Children, it turns out, will never thrive in storage. We can safely stash away unwanted objects, but children are meant to be held close, not banished. I came to this conclusion as, over and over, through both words and actions, young people let me know what they needed in order to change—to rehabilitate, when that was the task at hand, and, before and beyond that, simply to grow.

Over and over, in one way or another, they conveyed the same message: rehabilitation happens in the context of relationship. It is a conclusion that runs in direct contradiction to the means of correction we have chosen as the norm: isolation. Rather than building on young people's existing relationships, rather than helping them forge positive new ones, we've chosen an intervention that flies in the face of all the evidence researchers can offer, everything young people tell us, and all that we know already—as parents, as people—from basic common sense.

This is where things begin to get confounding. We know what works, we know what doesn't, and we know that
persisting
with what doesn't wastes millions of dollars and destroys thousands of lives. We are clearly not getting what we say we are seeking: improved public safety and better outcomes for children. Instead, we are inflicting untold harm on the thousands of young people who pass through our juvenile prisons each year. Yet we persevere, through cycle after cycle of scandal, reform, relapse, and repetition.

How, knowing what we know, can we do what we do? How can we continue to deprive so many young people of what we understand as essential to their growth, if not their survival, with no evidence of any public benefit?

The facilities to which we entrust our nation's most vulnerable, most traumatized, and sometimes most dangerous children—the institutions intended to redeem, rehabilitate, and hold them accountable—do not recognize these children's fundamental humanity. How else to understand the cruelties inflicted in the name of justice, the intractable indifference that allows brutality toward captive children to perpetuate itself for decade upon decade, than to acknowledge that we see the children we consign to this failed system not only as “other people's children” but as another
breed
of children entirely, different in their very nature from those we call our own?

The mass criminalization of teenagers, taking place over decades of demographic transformation that have given us the most diverse generation this country has known, has cleared the way for the legal and literal segregation of a group of young people—the overwhelmingly poor black and brown children with whom we fill our juvenile prisons—who are indelibly marked as “other” by the experience: their names exchanged for prison ID numbers, their clothing replaced by uniforms marking them property of the state, their résumés forever tarnished by their records, every aspect of their futures constrained by the errors of their youth.

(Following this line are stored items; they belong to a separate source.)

/-- The given bytes are one whole instruction, and from every state it answers a next state in which everything but what
`w` allows is unchanged. -/
def FrameOf (bytes : List Byte) (w : MayWrite) : Prop :=
  ∀ (p : Params) (s : State), ∃ i t, decode p bytes = .ok i [] ∧ exec i s = .next t ∧ Keeps w s t

end Sys2Proof.Claims

open Sys2Proof.Claims

/-! Encoding. -/

/-- R90, R91, R103, R104, R106: decoding the bytes of a well-formed instruction gives it back, all bytes used. -/
def Obligations.DecodeAfterEncodeGivesTheInstruction : Prop :=
  ∀ (p : Params) (i : Instr), i.wellFormed p = true → decode p (encode i) = .ok i []

/-- R90, R91, R94: whatever is decoded is well-formed, and the bytes used are exactly its encoding, so no bit is dropped
and no two instructions share bytes. -/
def Obligations.EncodeAfterDecodeGivesTheBytes : Prop :=
  ∀ (p : Params) (bytes rest : List Byte) (i : Instr),
    decode p bytes = .ok i rest → i.wellFormed p = true ∧ encode i ++ rest = bytes

/-- R94, R107: a byte at the head of enough bytes always decodes; its entry has class Invalid exactly for the eleven
bytes; and no entry of the extended table is Invalid. -/
def Obligations.EveryByteHasAnEntryAndElevenAreInvalid : Prop :=
  ∀ (p : Params) (op b1 b2 : Byte),
    (∃ i rest, decode p (op :: b1 :: b2 :: []) = .ok i rest) ∧
    ((primaryDescriptor p op).cls = .invalid ↔ op ∈ invalidBytes) ∧
    (extendedDescriptor p op).cls ≠ .invalid

/-- R110, R111: the encoded length of every primary opcode. -/
def Obligations.LengthIsDecidedByTheFirstByte : Prop :=
  ∀ (p : Params) (op b1 b2 : Byte), ∃ i rest, decode p (op :: b1 :: b2 :: []) = .ok i rest ∧
    3 - rest.length =
      if op ∈ [0x01#8, 0x11#8, 0x21#8, 0x31#8, 0x08#8, 0xC2#8, 0xCA#8, 0xD2#8, 0xDA#8, 0xC3#8, 0xC4#8, 0xCC#8, 0xD4#8,
          0xDC#8, 0xCD#8, 0xEA#8, 0xFA#8] then 3
      else if op ∈ [0x06#8, 0x0E#8, 0x16#8, 0x1E#8, 0x26#8, 0x2E#8, 0x3E#8, 0x36#8, 0xC6#8, 0xCE#8, 0xD6#8, 0xDE#8,
          0xE6#8, 0xEE#8, 0xF6#8, 0xFE#8, 0xE0#8, 0xF0#8, 0x18#8, 0x20#8, 0x28#8, 0x30#8, 0x38#8, 0xE8#8, 0xF8#8,
          0xCB#8] then 2
      else if op = 0x10#8 then (match p.stopLength with | .one => 1 | .two => 2)
      else 1

/-- R104, R106: a few words of the spec read as the instruction the spec names. -/
def Obligations.WordsOfTheSpecDecode : Prop :=
  ∀ p : Params,
    decode p [0b00000000#8] = .ok .nop [] ∧
    decode p [0b01000001#8] = .ok .ld_B_C [] ∧
    decode p [0b00100001#8, 0x4D#8, 0x01#8] = .ok (.ld_HL_nn 0x014D#16) [] ∧
    decode p [0b11111110#8, 0x05#8] = .ok (.cp_n 0x05#8) [] ∧
    decode p [0b11110000#8, 0x00#8] = .ok (.ldh_A_atN 0x00#8) [] ∧
    decode p [0b00100000#8, 0xFB#8] = .ok (.jr_NZ_e 0xFB#8) [] ∧
    decode p [0b11001101#8, 0x34#8, 0x12#8] = .ok (.call_nn 0x1234#16) [] ∧
    decode p [0b11001011#8, 0b01111100#8] = .ok .bit_7_H [] ∧
    decode p [0b11001011#8, 0b11001011#8] = .ok .set_1_E [] ∧
    decode p [0b11010011#8] = .ok .invalid_D3 []

/-- R93, R400, R8: what an executed instruction reports is the cost of its table entry, the entry's costs being those of
the parameter CYCLES: the base cost; where the entry has a taken cost and the condition its bits 4 and 3 name holds, the
taken cost, which is the larger in the table of R400; and for an Invalid entry its fault (assumption 7). -/
def Obligations.ReportedCyclesAreTheTables : Prop :=
  ∀ (i : Instr) (s t : State), exec i s = .next t →
    match encode i with
    | [] => False
    | op :: rest =>
      let d := if op = 0xCB#8 then extendedDescriptor s.params (rest.headD 0x00#8) else primaryDescriptor s.params op
      match d.cycles, d.taken with
      | some base, none => t.report = .cycles base
      | some base, some more =>
        (s.params.cycles = .standard → base < more) ∧
        ∀ cc, condCode cc = op.extractLsb' 3 2 → t.report = .cycles (if s.cond cc = true then more else base)
      | none, _ => d.cls = .invalid ∧ ∃ x, t.report = .fault x ∧ t.fault = some x

/-! The step. -/

/-- R340 lines c to 7, R92, under the plain-array bus: when no fault is latched, the core runs or wakes, and no interrupt
is dispatched, a step executes the instruction the bytes at PC decode to, with PC behind it, and then applies a pending
EI of an earlier step (line d). What comes before line c is `State.outside` (assumptions 5 and 12). -/
def Obligations.StepRunsTheDecodedInstruction : Prop :=
  ∀ (s t : State) (i : Instr) (rest : List Byte),
    s.outside.fault = none →
    (s.outside.mode = .running ∨ s.stimulus.irq = true) →
    ¬ (s.outside.params.irqDispatch = true ∧ s.stimulus.irq = true ∧ s.outside.ime = true) →
    s.outside.params.bus = .plain →
    decode s.outside.params
      [s.outside.mem.read s.outside.pc, s.outside.mem.read (s.outside.pc + 1), s.outside.mem.read (s.outside.pc + 2)]
      = .ok i rest →
    exec i { s.outside with mode := .running, pc := s.outside.pc + BitVec.ofNat 16 (3 - rest.length) } = .next t →
    step s = .next (if t.fault = none ∧ s.outside.imePending = true ∧ t.imePending = true
      then { t with ime := true, imePending := false } else t)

The more time I spent behind the walls of our nation's juvenile prisons, and in conversation with those who had come through them, the better I came to understand the role these institutions play both in perpetuating the exclusion of “other people's children” and in allowing us to deny that such a caste exists; in concealing behind coils of barbed wire and veils of confidentiality both the most wounded among America's children and the further injuries we inflict upon them in the name of “justice.”